5. Involving the pediatrician in everything: The first few weeks (okay...months) Paxton was home, I called the pediatrician a lot. I had a favorite nurse...Kim. Since then, I have started trusting myself to make decisions. Without calling the pediatrician, I bought Paxton a pool floatie and took him swimming. I decided to skip the lake. I figured out how much rice cereal to feed him. I let Paxton decide how many naps he wants a day and how long they are. I bought him a stationary walker. I let him play with Scarlett. I let him sleep on his tummy (that one I wouldn't have asked the pediatrician anyway...cuz I know what he would say...). Granted most of these involve some time on Google and some serious talks with my amazing husband...but it does feel good to take the role as the decision maker...I still called him when I wanted to switch Paxton to a different formula because I wanted to make sure they were similar and that the new one had all of the ingredients he needed, and I will still call if ANYTHING involving Paxton's health is an issue.

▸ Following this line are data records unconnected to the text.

-- ==== Sys2Proof/Tests/Slice0.lean ====
section
/-! SUPPORT. Tests: small states, checks against the spec's worked values, ill-formed commands, and states that meet the statements' hypotheses. -/

set_option linter.unusedVariables false
set_option Elab.async false

namespace Sys2Proof.Tests

open Machine

/-! ### Small states -/

/-- A state in which domain `d` is on. -/
def withPd (s : State) (d : Nat) : State := s.setLc .domain d { state := .on }

/-- The reset state with PD1, or with every domain, on. -/
def pd1 : State := withPd {} 1
def pdAll : State := [1, 2, 3, 4, 5, 6, 7, 8, 9, 10, 11].foldl withPd {}

/-- A state with another value of a parameter in force. -/
def withPar (s : State) (id inst idx : Nat) (v : Int) : State :=
  { s with params := Table.set PKey.lt paramDefault s.params ⟨id, inst, idx⟩ v }

/-- A state in which the tables of masters 8 and 20 and of the engines grant the whole map. -/
def openMpu (s : State) : State :=
  [0, 7, 8, 9, 11, 12, 15, 16, 18, 20].foldl (fun s m =>
    ((((((s.setFlag F.PROT_MPU_RBASE_EN true m).setFlag F.PROT_MPU_RBASE_R true m).setFlag F.PROT_MPU_RBASE_W true m).setFlag F.PROT_MPU_RBASE_X true m).setFld
      F.PROT_MPU_RLIMIT_LIMIT 0xFFFFF m).setFlag F.PROT_MPU_CTRL_VALID true m)) s

/-- Bridge `b` runs, and slot `k` of its timeline, at the start of the period, holds an action. -/
def slotState (b k type arg : Nat) : State :=
  let s := pdAll.setPwm b { running := true }
  ((s.setFlag F.PWM_TL_TIME_EN true b k).setFld F.PWM_TL_ACT_TYPE type b k).setFld F.PWM_TL_ACT_ARG arg b k

/-- Satellite `n` is ON with live lanes; its link is up in `upSat`. -/
def onSat (n : Nat) (x : Sat) : State :=
  (pdAll.setLc .satellite n { state := .on }).setSat n { x with carriers := true, resumed := x.resumed || x.startStep == 0 }
def upSat (n : Nat) (x : Sat) : State := (onSat n x).setFlag F.GDS_STATUS_LINK_UP true n

/-- A descriptor of R413: its opcode, target, buffer and body. -/
def desc (op target addr len : Nat) (body : List Byte) : List Byte :=
  leBytes 1 op ++ leBytes 3 0x123400 ++ leBytes 4 target ++ leBytes 8 addr ++ leBytes 4 len ++ leBytes 4 0 ++ (body ++ List.replicate 40 0#8).take 40

/-- Pair `n` is LOCAL, ON and of a class, with DRIVE, a role session and one fetched descriptor. -/
def rpState (n cls role : Nat) (raw : List Byte) (s : State := pdAll) : State :=
  let s := ((((((openMpu s).setFld F.DERRICK_RP_BIND_CLASS cls n).setFlag F.DERRICK_RP_BIND_DRIVE true n).setFld F.DERRICK_RP_BIND_ROLE role n).setFld
    F.DERRICK_RP_CFG_LOG2_SIZE 4 n).setFld F.DERRICK_RP_BASE_LO_ADDR (0x10000000 / 64) n).setLc .ring n { state := .on }
  s.setRing n { work := [⟨0, raw, false, none⟩], nextWid := 1, head := 1, tail := 1, session := some n }

/-- The MRAM die is trained. -/
def mramUp (s : State := pdAll) : State := s.setFlag F.ATLAS_MRAM_STATUS_TRAINED true

/-- Slot 0 has a geometry record of 8 × 8 points, 8 angles and 2 strata, whose window is loaded. -/
def atlasUp (x : AtlasSlot) : State :=
  let s := [(P.N_D, 8), (P.N_Q, 8), (P.N_TH, 8), (P.N_S, 2), (P.D_STEP, 256), (P.Q_STEP, 256)].foldl (fun s p => withPar s p.1 0 0 p.2) (mramUp)
  ((withPar s P.T_STRATA 0 1 1000).setNv { geom := [(0, true)] }).setAtl 0 { x with coarse := true, window := true, bedrock := true, resolved := true }

/-- The header of a bedrock image for `atlasUp`, and the state in which it makes the atlas ready. -/
def bedrockHead (s : State) : List Byte :=
  let z (n : Nat) : List Byte := List.replicate n 0#8
  (z 24 ++ leBytes 2 8 ++ leBytes 2 8 ++ leBytes 2 8 ++ leBytes 2 2 ++ leBytes 2 (ofSigned 16 (s.par P.D_MIN 0)) ++ leBytes 2 256 ++ leBytes 2 (ofSigned 16 (s.par P.Q_MIN 0)) ++ leBytes 2 256 ++
    leBytes 2 (ofSigned 16 (s.par P.T_STRATA 0 0)) ++ leBytes 2 (ofSigned 16 (s.par P.T_STRATA 0 1)) ++ leBytes 2 (ofSigned 16 (s.par P.T_STRATA 0 2)) ++
    leBytes 2 (ofSigned 16 (s.par P.T_STRATA 0 3)) ++ leBytes 4 (s.parN P.PSI_BASE 0) ++ leBytes 4 (s.parN P.I_BASE 0) ++ z 50 ++
    leBytes 2 (s.parN P.POLE_PAIRS 0) ++ z 148)
def atlasReadyState : State :=
  let s := atlasUp {}
  (s.setNv { geom := [(0, true)], hdr := [(0, bedrockHead s)] }).setAtlC { sig := [(0, some true)] }

/-- A pair that is bound and OFF. -/
def rpOff (n cls : Nat) : State := ((rpState n cls 1 []).setLc .ring n {}).setRing n { nextWid := 9 }

/-- Engine `c` is ON and stands at instruction word `w`. -/
def ceState (c w : Nat) (x : Engine) : State :=
  (pdAll.setLc .engine c { state := .on }).setEngine c { x with prog := [(0, BitVec.ofNat 32 w)], pc := 0 }

/-- The opcode field of an instruction word. -/
def op (x : Nat) : Nat := x * 2 ^ 26

/-- INJECT_START for slot `k`: a step of amplitude 0 captured on pair 9. -/
def injDesc (k : Nat) : List Byte := desc 0x15 k 0 0 ([0#8, 0#8, 9#8, 0#8] ++ leBytes 4 0 ++ leBytes 4 10 ++ leBytes 8 0 ++ [1#8, 7#8, 1#8, 0#8] ++ leBytes 2 1 ++ leBytes 2 1)

/-- Controller `n` is ON, with one receive object of identifier 0x123. -/
def canState (n : Nat) : State := withPar (withPar (pdAll.setLc .can n { state := .on }) P.CAN_RXOBJ n P.lenIdx 1) P.CAN_RXOBJ n 0 0x123

/-- The schedule of controller 3 has slot 0 open at the start of every cycle. -/
def schedState : State :=
  withPar (withPar (withPar (withPar (canState 3) P.CAN_SCHED_EN 3 0 1) P.CAN_SCHED 3 1 100) P.CAN_SCHED 3 2 1) P.CAN_SCHED 3 4 0xFFFF

/-- The MAC runs on a link that is up; a grandmaster is known. -/
def ethState : State := ((withPar pdAll P.ETH_EN 0 0 1).setFlag F.ETH_STATUS_LINK_UP true).setFlag F.TIME_STATUS_LINK_UP true
def gmState : State :=
  { ((ethState.setFlag F.TIME_STATUS_AS_CAPABLE true).setFlag F.TIME_STATUS_GM_KNOWN true) with time := { gm := some ⟨1, 2, 3, 4, 5, 7⟩ } }

/-- An image of one word stands in the system memory at 0x10000100, and pair 63 loads it into engine 7. -/
def imageState (s : State) : State :=
  (rpState 63 1 1 (desc 0x14 7 0x10000100 0 [0#8, 0#8, 255#8]) s).sysWrite 0x10000100 (leBytes 4 0x43455049 ++ leBytes 2 1 ++ leBytes 2 0 ++ leBytes 4 0 ++ leBytes 2 1 ++ leBytes 2 0 ++ leBytes 16 0)

/-- Pair 63, with an installer's session, writes TPO_MODE of output 7; MRAM is ready. -/
def paramState : State :=
  (rpState 63 1 2 (desc 0x12 7 0x10000200 8 [1#8]) mramUp).sysWrite 0x10000200 (leBytes 4 0x00040D20 ++ leBytes 4 3)

/-- Pair 63 writes the machine record of slot `n`. -/
def machineState (n : Nat) : State :=
  (rpState 63 1 2 (desc 0x12 n 0x10000200 8 [1#8]) mramUp).sysWrite 0x10000200 (leBytes 4 0x00040200 ++ leBytes 4 0)

/-! ### The spec's worked values -/

/-- R172, worked case "convergent rounding": 0.5, 1.5, 0.50003, −0.5 and 32,767.5 LSB. -/
theorem test_convergent_rounding : [0x4000, 0xC000, 0x4001, -0x4000, 0x3FFFC000].map rnd15 = [0, 2, 1, 0, 32767] ∧ rnd15w 0x3FFFC000 = 32768 := by decide

/-- Chapter 4, "the inner loop of a current controller": the words of the Park DMAC and of the WAITEV. -/
theorem test_engine_words : decodeCe 0x25151518 = some (.dmac 4 5 4 5 0 true false false false true true false) ∧ decodeCe 0x50000001 = some (.waitev 0 1) := by decide

/-- R497, worked case: 500 kbit/s at 800 ‰ and 8 Mbit/s at 750 ‰. -/
theorem test_bit_timing : bitTimingOf nominalLimits 500 800 = some ⟨2, 159, 40, 40⟩ ∧ bitTimingOf dataLimits 8000 750 = some ⟨1, 18, 6, 6⟩ := by decide +kernel

/-- R535, worked case: the fine phases of five edges of a train with a period of 1,000,001 ns. -/
theorem test_fine_phases : (List.range 5).map (fun k => tpoFine (8000000000 + 1000001 * k)) = [0, 6, 4, 3, 1] := by decide +kernel

/-- R511, worked case: the window of check 5 is half-open. -/
theorem test_receive_window : [19998099999, 19998100000, 20000099999, 20000100000].map (fun t => aqInTime t 20000100 2000) = [false, true, true, false] := by decide +kernel

/-- R583 at the reference point of the curve: a ratio of 1/2 with NTC_RPU = NTC_R25 is 25.00 °C. -/
theorem test_ntc_reference : ntcTemp 10000 3435 10000 1 2 = some 2500 := by decide +kernel

/-- R14: the check value of CRC-32C over "123456789" is 0xE3069283 (the polynomial's published check value). -/
theorem test_crc32c : crc32c [0x31#8, 0x32#8, 0x33#8, 0x34#8, 0x35#8, 0x36#8, 0x37#8, 0x38#8, 0x39#8] = 0xE3069283 := by decide +kernel

/-- Chapter 10, worked case: the sixteen bytes of the completion of a torque command, read back from the completion ring. -/
theorem test_completion_bytes :
    let s := (rpState 63 1 1 (desc 0x10 0 0 0 [])).setRing 63 { work := [⟨0, leBytes 1 0x10 ++ leBytes 1 1 ++ leBytes 2 7 ++ List.replicate 60 0#8, false, none⟩], head := 6, compl := 5, phase := true }
    let t := s.finish 63 0 0 (0x0123 + 0x0400 * 2 ^ 16 + 150000 * 2 ^ 32)
    Memory.read t.mem (0x10000000 + 16 * 64 + 80) 16 = [0x23#8, 0x01#8, 0x00#8, 0x04#8, 0xF0#8, 0x49#8, 0x02#8, 0x00#8, 0x07#8, 0x00#8, 0x06#8, 0x00#8, 0x00#8, 0x00#8, 0x10#8, 0x80#8] := by
  decide +kernel

/-! ### Commands that are not well formed: one for each check -/

theorem wf_words : (Instr.wf (.heartbeatWrite 0 (2 ^ 32)) || Instr.wf (.bootlockWrite 8 (2 ^ 32)) || Instr.wf (.bootConfirm 8 (2 ^ 32)) || Instr.wf (.lsCmpWrite 0 0 0 (2 ^ 32)) ||
    Instr.wf (.tpoArm 8 0 (2 ^ 32)) || Instr.wf (.registerWrite 8 (2 ^ 32) 0) || Instr.wf (.rsvCarrierPeriod 0 0 0 0 0 (2 ^ 32)) ||
    Instr.wf (.startUp false true (some (2 ^ 32)) 0 true true)) = false := by decide
theorem wf_senses : (Instr.wf (.safeStateChoice ⟨2 ^ 32, 0, 0, 0⟩ ⟨0, 0, 0, 0⟩) || Instr.wf (.safeStateChoice ⟨0, 0, 0, 0⟩ ⟨0, 2 ^ 32, 0, 0⟩) ||
    Instr.wf (.safeStateChoice ⟨0, 0, 2 ^ 32, 0⟩ ⟨0, 0, 0, 0⟩) || Instr.wf (.safeStateChoice ⟨0, 0, 0, 0⟩ ⟨0, 0, 0, 2 ^ 32⟩)) = false := by decide
theorem wf_masks : (Instr.wf (.pdOn 8 4096) || Instr.wf (.pdOff 8 4096) || Instr.wf (.faultActiveExpiry 65536)) = false := by decide
theorem wf_descriptor : Instr.wf (.descriptorFetch 0 [0#8]) = false := by decide
theorem wf_can_identifier : Instr.wf (.canFrameRx 0 false false false false false 2048 []) = false := by decide
theorem wf_can_length : (Instr.wf (.canFrameRx 0 false false true false false 5 (List.replicate 9 0#8)) || Instr.wf (.canFrameRx 0 false false false false false 5 (List.replicate 9 0#8))) = false := by decide
theorem wf_can_remote : (Instr.wf (.canFrameRx 0 false true true false false 5 []) || Instr.wf (.canFrameRx 0 false true false false false 5 [0#8])) = false := by decide
theorem wf_can_flags : (Instr.wf (.canFrameRx 0 false false false true false 5 []) || Instr.wf (.canFrameRx 0 false false false false true 5 [])) = false := by decide
theorem wf_wake_frame : (Instr.wf (.snCanFrame false 2048 false false 0 []) || Instr.wf (.snCanFrame false 5 false false 1 [0#8, 0#8])) = false := by decide
theorem wf_streams : (Instr.wf (.dsOutput 0 (List.replicate 767 true)) || Instr.wf (.tlDsMark 0 0 (List.replicate 1025 true))) = false := by decide +kernel
theorem wf_serial : (Instr.wf (.serResponse 0 [] false 0) || Instr.wf (.serResponse 0 (List.replicate 9 0#8) false 0)) = false := by decide
theorem wf_atlas_errors : (Instr.wf (.tileFillDone 0 [(0x8000000, 1)]) || Instr.wf (.tileFillDone 0 [(0, 0)]) || Instr.wf (.strataReloadDone 0 [(0x8000000, 1)]) ||
    Instr.wf (.strataReloadDone 0 [(0, 0)]) || Instr.wf (.mramScrubBlock [(512, 1)]) || Instr.wf (.mramScrubBlock [(0, 0)])) = false := by decide
theorem wf_frames : (Instr.wf (.ethFrameRx true (List.replicate 13 0#8) 0) || Instr.wf (.ethFrameRx true (List.replicate 2049 0#8) 0)) = false := by decide +kernel
theorem wf_ptp : (Instr.wf (.ptpSyncRx 256 0 0 0 0 none) || Instr.wf (.ptpSyncRx 0 (2 ^ 80) 0 0 0 none) || Instr.wf (.ptpFollowUpRx 0 0 65536 ⟨0, 0, 0⟩) ||
    Instr.wf (.ptpAnnounceRx 256 0 ⟨0, 0, 0, 0, 0, 0⟩) || Instr.wf (.ptpPdelayReqRx (2 ^ 80) 0 0) || Instr.wf (.ptpPdelayReqRx 0 65536 0) || Instr.wf (.ptpPdelayRespRx 65536 0 0 0)) = false := by decide
theorem wf_announce : ([⟨256, 0, 0, 0, 0, 0⟩, ⟨0, 2 ^ 32, 0, 0, 0, 0⟩, ⟨0, 0, 256, 0, 0, 0⟩, ⟨0, 0, 0, 2 ^ 64, 0, 0⟩, ⟨0, 0, 0, 0, 65536, 0⟩, ⟨0, 0, 0, 0, 0, 2 ^ 80⟩].any
    (fun a => Instr.wf (.ptpAnnounceRx 0 0 a))) = false := by decide
theorem wf_rounds : (Instr.wf (.snRound [1] [] []) || Instr.wf (.snRound [1, 2, 3, 4, 5] [1, 2, 3, 4, 5, 6] []) || Instr.wf (.snRound [1, 2, 3, 4, 5] [] [1, 2, 3, 4, 5, 6])) = false := by decide
theorem wf_housekeeping : (Instr.wf (.hkRound [] (List.replicate 16 none) none) || Instr.wf (.hkRound (List.replicate 24 4097) (List.replicate 16 none) none) ||
    Instr.wf (.hkRound (List.replicate 24 0) [] none)) = false := by decide
theorem wf_memory_words : (Instr.wf (.eccWriteback 0 2) || Instr.wf (.eccWriteback 0 (2 ^ 32)) || Instr.wf (.marchSegmentDone (.fail 2)) || Instr.wf (.marchSegmentDone (.fail (2 ^ 32)))) = false := by decide
theorem wf_accepts : (Instr.wf (.ethFrameRx true (List.replicate 14 0#8) 0) && Instr.wf (.descriptorFetch 0 []) && Instr.wf (.canFrameRx 0 true false true true true 0x1FFFFFFF (List.replicate 64 0#8))) = true := by decide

6. Super Wife: Most days I don't put on make up, I wear shorts and a t-shirt pretty much every day. My hair is never down. The house is usually a mess. Dinner is never started (ok maybe twice). A lot of evenings Jared comes home and the dinner dishes from the night before are still in the sink...and I stopped going to the store by myself. I told Jared it was because Paxton is loud at the store and I get stressed...and that's definitely true. Going to the store with a baby is waaaay harder than going alone...from parking near the carts, to getting the car seat latched on correctly, seeing what's in front of you over the cart, keeping him entertained when you can't really pay attention to him, the whole paying process (NIGHTMARE!) and then loading the groceries and the baby back in the car in an order that makes sense...and then what do you do with the cart? You can't leave it out, but you also can't leave the baby in the car while you take it back...so I usually do some sort of awkward scenario involving dragging the car seat to the basket rack while trying to push the cart (P.S. why do those cart guys always just stand and watch me struggle? Help a sister out!!). So, yeah...having Jared there helps a lot. But mostly I missed having someone to talk to and make decisions with.
So there it is. All my broken plans for being the perfect mom. But I love every minute of it. I wouldn't trade my messy house or my thumb dependency anxieties for anything. I love my little family and I love that we've had some struggles to get where we are.